NFYK15002U  Advanced Methods in Applied Statistics

Volume 2017/2018
Education

MSc Programme in Physics
MSc Programme in Environmental Science

Content

The course will offer the practical knowledge and hands-on experience in computational analysis of data in all frontier physics research, with particular relevance for particle physics, astrophysics, and cosmology. Lectures, examples, and exercises will be administered via computer demonstration, mainly using the python or C/C++ coding languages.

 

A subset of the course will focus on the analysis features relevant to the specific graduate research topics and interests of the enrolled students.

Learning Outcome

Knowledge:

  • Be familiar with multiple machine learning algorithms and multivariate analysis techniques
  • Understand the biases and impacts of various confidence interval methods
  • Understand Bayesian and Frequentist approaches to interpreting data and the limits of assumed priors
  • Minimization techniques such as hill climbing methods, flocking algorithms, and simulated annealing

 

Skills:

  • Maximum Likelihood fitting
  • Construction of Confidence Intervals (Poisson, Feldman-Cousins, a priori and a posteriori p-values, etc.)
  • Apply computational methods to de-noise data and images
  • Code a chi-squared function in the language of the students preference (Python, C/C++, Ruby, JAVA, R, etc)
  • Creation and usage of spline functions
  • Application of Kernel Density Estimators

 

Competences:

This course will provide the advanced computational tools for data analysis related to manuscript preparation, thesis writing, and understanding the methodology and statistical relevance of results in journal articles. The students will have enhanced general coding skills useful in the both academia and industry.

See Absalon for final course material. The following is an example of expected course litterature.

 “Statistical Data Analysis” by G. Cowan

 

Class lecture notes and links to scholarly articles will be posted online.

- It is absolutely necessary to have extended knowledge and skill with at least one applicable computer programming language (Python, C/C++, Ruby, R, JAVA, or MatLab) for the course, with a preference for Python or C++. At a minimum, students should have accumulated at least 100 hours of writing, modifying, and debugging code in a single software language.

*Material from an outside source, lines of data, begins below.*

/-- No label of a split contains the separator. -/
theorem noSep_split (s : List Byte) : noSep (split s) := by
  induction s with
  | nil => simp [noSep, split]
  | cons b bs ih =>
    rw [split_cons]
    split
    · intro l hl
      rcases List.mem_cons.mp hl with h | h
      · simp [h]
      · exact ih l h
    · next hb =>
      cases hs : split bs with
      | nil => exact absurd hs (split_ne_nil bs)
      | cons l ls =>
        rw [hs] at ih
        intro l' hl'
        rcases List.mem_cons.mp hl' with h | h
        · subst h
          simp only [List.mem_cons, not_or]
          exact ⟨fun h => hb h.symm, ih l (by simp)⟩
        · exact ih l' (List.mem_cons_of_mem _ h)

theorem split_of_noSep {l : List Byte} (h : Config.sep ∉ l) : split l = [l] := by
  induction l with
  | nil => rfl
  | cons b bs ih =>
    simp only [List.mem_cons, not_or] at h
    rw [split_cons, if_neg (fun e => h.1 e.symm), ih h.2]; rfl

theorem split_append_sep {l : List Byte} (h : Config.sep ∉ l) (s : List Byte) :
    split (l ++ Config.sep :: s) = l :: split s := by
  induction l with
  | nil => simp [split_cons]
  | cons b bs ih =>
    simp only [List.mem_cons, not_or] at h
    rw [List.cons_append, split_cons, if_neg (fun e => h.1 e.symm), ih h.2]; rfl

/-- Labels without a separator come back from their text (R99). -/
theorem split_join {ls : List (List Byte)} (h : ls ≠ []) (hs : noSep ls) : split (join ls) = ls := by
  induction ls with
  | nil => exact absurd rfl h
  | cons l ls ih =>
    have hl : Config.sep ∉ l := hs l (by simp)
    cases ls with
    | nil => simpa [join] using split_of_noSep hl
    | cons l' ls =>
      rw [join_cons_cons, split_append_sep hl, ih (by simp) fun x hx => hs x (List.mem_cons_of_mem _ hx)]

/-- `join` is the text form claims speak of. -/
theorem join_eq_text (ls : List (List Byte)) : join ls = text ls := by
  induction ls with
  | nil => rfl
  | cons l ls ih =>
    cases ls with
    | nil => simp [join, text, List.intercalate]
    | cons l' ls =>
      rw [join_cons_cons, ih]
      simp [text, List.intercalate, List.intersperse]

/-! ### Wire form -/

theorem wireLabels_eq_prefix (ls : List (List Byte)) : wireLabels ls = wirePrefix ls := by
  induction ls with
  | nil => rfl
  | cons l ls ih => simp [wireLabels, wirePrefix, ih]

/-- `wire` is the wire form claims speak of. -/
theorem wire_eq_wireName (ls : List (List Byte)) : wire ls = wireName ls := by
  rw [wire, wireLabels_eq_prefix, wireName]

theorem wirePrefix_cons (l : List Byte) (ls : List (List Byte)) :
    wirePrefix (l :: ls) = BitVec.ofNat 8 l.length :: l ++ wirePrefix ls := rfl

@[simp] theorem wirePrefix_nil : wirePrefix [] = [] := rfl

theorem length_wirePrefix_cons (l : List Byte) (ls : List (List Byte)) :
    (wirePrefix (l :: ls)).length = l.length + 1 + (wirePrefix ls).length := by
  rw [wirePrefix_cons]; simp; omega

@[simp] theorem length_wireName (ls : List (List Byte)) : (wireName ls).length = (wirePrefix ls).length + 1 := by
  simp [wireName]

/-- The labels in wire form are one byte longer than the text (R158). -/
theorem length_wirePrefix {ls : List (List Byte)} (h : ls ≠ []) : (wirePrefix ls).length = (join ls).length + 1 := by
  induction ls with
  | nil => exact absurd rfl h
  | cons l ls ih =>
    rw [length_wirePrefix_cons]
    cases ls with
    | nil => simp [join]
    | cons l' ls => rw [ih (by simp), join_cons_cons]; simp; omega

/-- Every legal label takes at least two bytes. -/
theorem two_mul_length_le {ls : List (List Byte)} (h : labelsOk ls) : 2 * ls.length ≤ (wirePrefix ls).length := by
  induction ls with
  | nil => simp
  | cons l ls ih =>
    have h1 := h l (by simp)
    have h2 := ih fun x hx => h x (List.mem_cons_of_mem _ hx)
    rw [length_wirePrefix_cons]; simp; omega

/-! ### The name encoder -/

theorem labelsOk_cons {l : List Byte} {ls : List (List Byte)} :
    labelsOk (l :: ls) ↔ (1 ≤ l.length ∧ l.length ≤ 63) ∧ labelsOk ls := by
  simp [labelsOk]

theorem checkLabels_cons (start : Nat) (l : List Byte) (ls : List (List Byte)) :
    checkLabels start (l :: ls) =
      if l.length = 0 then .raise .emptyLabel start
      else if Config.maxLabel < l.length then .raise .labelTooLong start
      else checkLabels (start + l.length + 1) ls := rfl

/-- The check passes over legal labels. -/
theorem checkLabels_append {ls : List (List Byte)} (h : labelsOk ls) (start : Nat) (ls' : List (List Byte)) :
    checkLabels start (ls ++ ls') = checkLabels (start + (ls.map fun l => l.length + 1).sum) ls' := by
  induction ls generalizing start with
  | nil => simp
  | cons l ls ih =>
    obtain ⟨⟨h1, h2⟩, h3⟩ := labelsOk_cons.mp h
    rw [List.cons_append, checkLabels_cons, if_neg (by omega), if_neg (by simp only [Config.maxLabel]; omega), ih h3]
    congr 1; simp; omega

/-- The check passes exactly over legal labels. -/
theorem checkLabels_eq_ok {start : Nat} {ls : List (List Byte)} : checkLabels start ls = .ok () ↔ labelsOk ls := by
  constructor
  · intro h
    induction ls generalizing start with
    | nil => simp [labelsOk]
    | cons l ls ih =>
      rw [checkLabels_cons] at h
      split at h
      · cases h
      · split at h
        · cases h
        · next h1 h2 => exact labelsOk_cons.mpr ⟨⟨by omega, by simp only [Config.maxLabel] at h2; omega⟩, ih h⟩
  · intro h
    have := checkLabels_append h start []
    rw [List.append_nil] at this
    rw [this]; rfl

/-- What the check raises: EMPTY_LABEL or LABEL_TOO_LONG, at the start of a label. -/
theorem checkLabels_eq_raise {start : Nat} {ls : List (List Byte)} {c : Cause} {p : Nat}
    (h : checkLabels start ls = .raise c p) :
    (c = .emptyLabel ∨ c = .labelTooLong) ∧ start ≤ p ∧ p ≤ start + (join ls).length := by
  induction ls generalizing start with
  | nil => cases h
  | cons l ls ih =>
    have hle : l.length ≤ (join (l :: ls)).length := by cases ls <;> simp [join]
    rw [checkLabels_cons] at h
    split at h
    · cases h; exact ⟨.inl rfl, by omega, by omega⟩
    · split at h
      · cases h; exact ⟨.inr rfl, by omega, by omega⟩
      · obtain ⟨h1, h2, h3⟩ := ih h
        refine ⟨h1, by omega, ?_⟩
        cases ls with
        | nil => cases h
        | cons l' ls => rw [join_cons_cons]; simp only [List.length_append, List.length_cons]; omega

theorem checkLabels_ne_fault (start : Nat) (ls : List (List Byte)) (f : Fault) : checkLabels start ls ≠ .fault f := by
  induction ls generalizing start with
  | nil => simp [checkLabels]
  | cons l ls ih => rw [checkLabels_cons]; split <;> [simp; (split <;> [simp; exact ih _])]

If you have any questions or concerns about the coding competency required, please contact Jason Koskinen.
- The ability and experience to install external software packages, e.g. the MultiNest Bayesian inference package or “emcee” Markov Chain Monte Carlo sampler.
- Completion of “Applied Statistics: From Data to Results”, or equivalent, is strongly encouraged but not strictly required.
Instructor lectures, in-class examples, computer-based exercises, and discussion.
It is expected that students bring their own laptops or have access to a computer upon which they can install software to write, compile, and execute code.

There will be an introduction the week before the course begins to address software requirements and any additional course logistics.
Credit
7,5 ECTS
Type of assessment
Continuous assessment, throughout the course
Written assignment, 28 hours
Assessment will be based on:
1) Continuous evaluation consisting of:
- An in-class short oral presentation (10%)
- Graded problem sets and project(s) centering around the coding, implementation, and execution of a statistical method (50%)

2) Written assignment:
- Take home final exam (40%)

Each part of the exam must be passed separately in order to pass the course.

It is possible to some extent to arrange a different weight in individual cases in agreement between the student and course responsible, if this can be justified. Agreement must be arranged at least 1-week prior to take home final exam date.
Aid
All aids allowed
Marking scale
7-point grading scale
Censorship form
No external censorship
More internal examiners
Re-exam

Only the part of the exam (continuous or written assignment) that was not passed can be re-taken. Points from the part of the exam (if any) that was passed, are carried over and count with the same weight as at the regular exam.

If the continuous evaluation was not passed, a number of problem sets can be re-submitted no later than two days before the re-exam.

If the written assignment was not passed, the students should do a new take home exam.

Criteria for exam assesment

see learning outcome

  • Category
  • Hours
  • Lectures
  • 36
  • Practical exercises
  • 32
  • Project work
  • 36
  • Preparation
  • 102
  • Total
  • 206